In [1]:
%matplotlib inline
%pylab inline
import matplotlib.pyplot as plt
import mpl_finance as mpf

import os
import pandas as pd
import sys
import talib

from datetime import datetime, timedelta
from mplfinance.original_flavor import candlestick_ohlc as candlestick
from sklearn.preprocessing import MinMaxScaler




    Please use `mplfinance` instead (no hyphen, no underscore).
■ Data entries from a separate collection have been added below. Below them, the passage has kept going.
-- ==== Sys2Proof/Laws/Aead.lean ====
section
/-! SUPPORT. The payload loops of R147 and R149, block by block. -/

namespace Sys2Proof.Machine

/-- The first `q` blocks of `EncryptPayload`. -/
def encryptLoop (s : S512) (M : List Byte) (q : Nat) : S512 × List Byte :=
  (List.range q).foldl (encryptStep M) (s, [])

/-- The first `q` blocks of `DecryptPayload`. -/
def decryptLoop (s : S512) (C : List Byte) (q : Nat) : S512 × List Byte :=
  (List.range q).foldl (decryptStep C) (s, [])

/-- The first `q` blocks of `AbsorbAD`. -/
def absorbLoop (s : S512) (ad : List Byte) (q : Nat) : S512 :=
  (List.range q).foldl (fun t b => (encBlock t (pad (segment ad b))).1) s

@[simp] theorem encryptLoop_zero (s : S512) (M : List Byte) : encryptLoop s M 0 = (s, []) := rfl
@[simp] theorem decryptLoop_zero (s : S512) (C : List Byte) : decryptLoop s C 0 = (s, []) := rfl
@[simp] theorem absorbLoop_zero (s : S512) (ad : List Byte) : absorbLoop s ad 0 = s := rfl

theorem encryptLoop_succ (s : S512) (M : List Byte) (q : Nat) :
    encryptLoop s M (q + 1) = encryptStep M (encryptLoop s M q) q := by simp [encryptLoop, List.range_succ]

theorem decryptLoop_succ (s : S512) (C : List Byte) (q : Nat) :
    decryptLoop s C (q + 1) = decryptStep C (decryptLoop s C q) q := by simp [decryptLoop, List.range_succ]

theorem absorbLoop_succ (s : S512) (ad : List Byte) (q : Nat) :
    absorbLoop s ad (q + 1) = (encBlock (absorbLoop s ad q) (pad (segment ad q))).1 := by
  simp [absorbLoop, List.range_succ]

/-- The number of output bytes after `q` blocks. -/
theorem encryptLoop_length (s : S512) (M : List Byte) (q : Nat) :
    (encryptLoop s M q).2.length = min (16 * q) M.length := by
  induction q with
  | zero => simp
  | succ q ih =>
    rw [encryptLoop_succ]
    simp only [encryptStep, List.length_append, List.length_take, blockBytes_length, ih, segment_length]
    omega

theorem decryptLoop_length (s : S512) (C : List Byte) (q : Nat) :
    (decryptLoop s C q).2.length = min (16 * q) C.length := by
  induction q with
  | zero => simp
  | succ q ih =>
    rw [decryptLoop_succ]
    simp only [decryptStep, List.length_append, List.length_take, blockBytes_length, ih, segment_length]
    omega

/-- Block `b` of the output, once it is there, stays. -/
theorem encryptLoop_prefix (s : S512) (M : List Byte) (b q : Nat) (h : b ≤ q) :
    (encryptLoop s M b).2 <+: (encryptLoop s M q).2 := by
  induction q with
  | zero => simp [Nat.le_zero.mp h]
  | succ q ih =>
    by_cases hb : b = q + 1
    · subst hb; exact List.prefix_refl _
    · rw [encryptLoop_succ]
      exact (ih (by omega)).trans (List.prefix_append _ _)

/-- The block that has output number `b` in the ciphertext (R147). -/
theorem segment_encryptLoop (s : S512) (M : List Byte) (b q : Nat) (h : b < q) :
    segment (encryptLoop s M q).2 b =
      (blockBytes (mask (encryptLoop s M b).1 (pad (segment M b)))).take (segment M b).length := by
  obtain ⟨rest, hr⟩ := encryptLoop_prefix s M (b + 1) q h
  have hlen := encryptLoop_length s M b
  by_cases hM : 16 * b ≤ M.length
  · rw [Nat.min_eq_left hM] at hlen
    have hseg := segment_length M b
    rw [← hr, encryptLoop_succ]
    simp only [encryptStep, encBlock, segment]
    rw [List.append_assoc, List.drop_append_of_le_length (by omega), List.drop_of_length_le (by omega),
      List.nil_append]
    by_cases hfull : M.length - 16 * b ≥ 16
    · have h16 : ((M.drop (16 * b)).take 16).length = 16 := by simp; omega
      rw [List.take_append_of_le_length (by simp [h16])]
      rw [List.take_of_length_le (by simp [h16])]
    · have hq := encryptLoop_length s M q
      have hrest : rest = [] := by
        have h1 := congrArg List.length hr
        rw [List.length_append, encryptLoop_length, hq] at h1
        exact List.eq_nil_of_length_eq_zero (by omega)
      subst hrest
      rw [List.append_nil, List.take_of_length_le (by simp)]
  · have h0 : segment M b = [] := List.eq_nil_of_length_eq_zero (by rw [segment_length]; omega)
    rw [h0]
    exact List.eq_nil_of_length_eq_zero (by rw [segment_length, encryptLoop_length]; simp; omega)

/-- The first blocks of a byte sequence, put together again. -/
theorem take_succ_segment (M : List Byte) (q : Nat) : M.take (16 * (q + 1)) = M.take (16 * q) ++ segment M q := by
  rw [Nat.mul_succ, List.take_add]; rfl

end Sys2Proof.Machine
end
    To install: `pip install --upgrade mplfinance` 

   For more information, see: https://pypi.org/project/mplfinance/




#### util: file_path

In [2]:
class PathChecker:
    def __init__(self, symbol="BTC", tick='1h'):
        self.__data_path = "./dataset"
        self.__check_dir(data_path = self.__data_path)
        self.__symbol = symbol
        self.__tick = tick
        self.file_path = self.__get_path(self.__symbol, self.__tick, self.__data_path)
        
    @staticmethod
    def __check_dir(data_path):
        if not os.path.exists(data_path):
            os.mkdir(data_path) 
    
    @staticmethod
    def __get_path(symbol, tick, data_path):
        date = datetime.today().strftime("%Y-%m-%d").replace('-', '')
        filename = symbol + '_' + tick + '_' + date + ".csv"
        return os.path.join(data_path, filename)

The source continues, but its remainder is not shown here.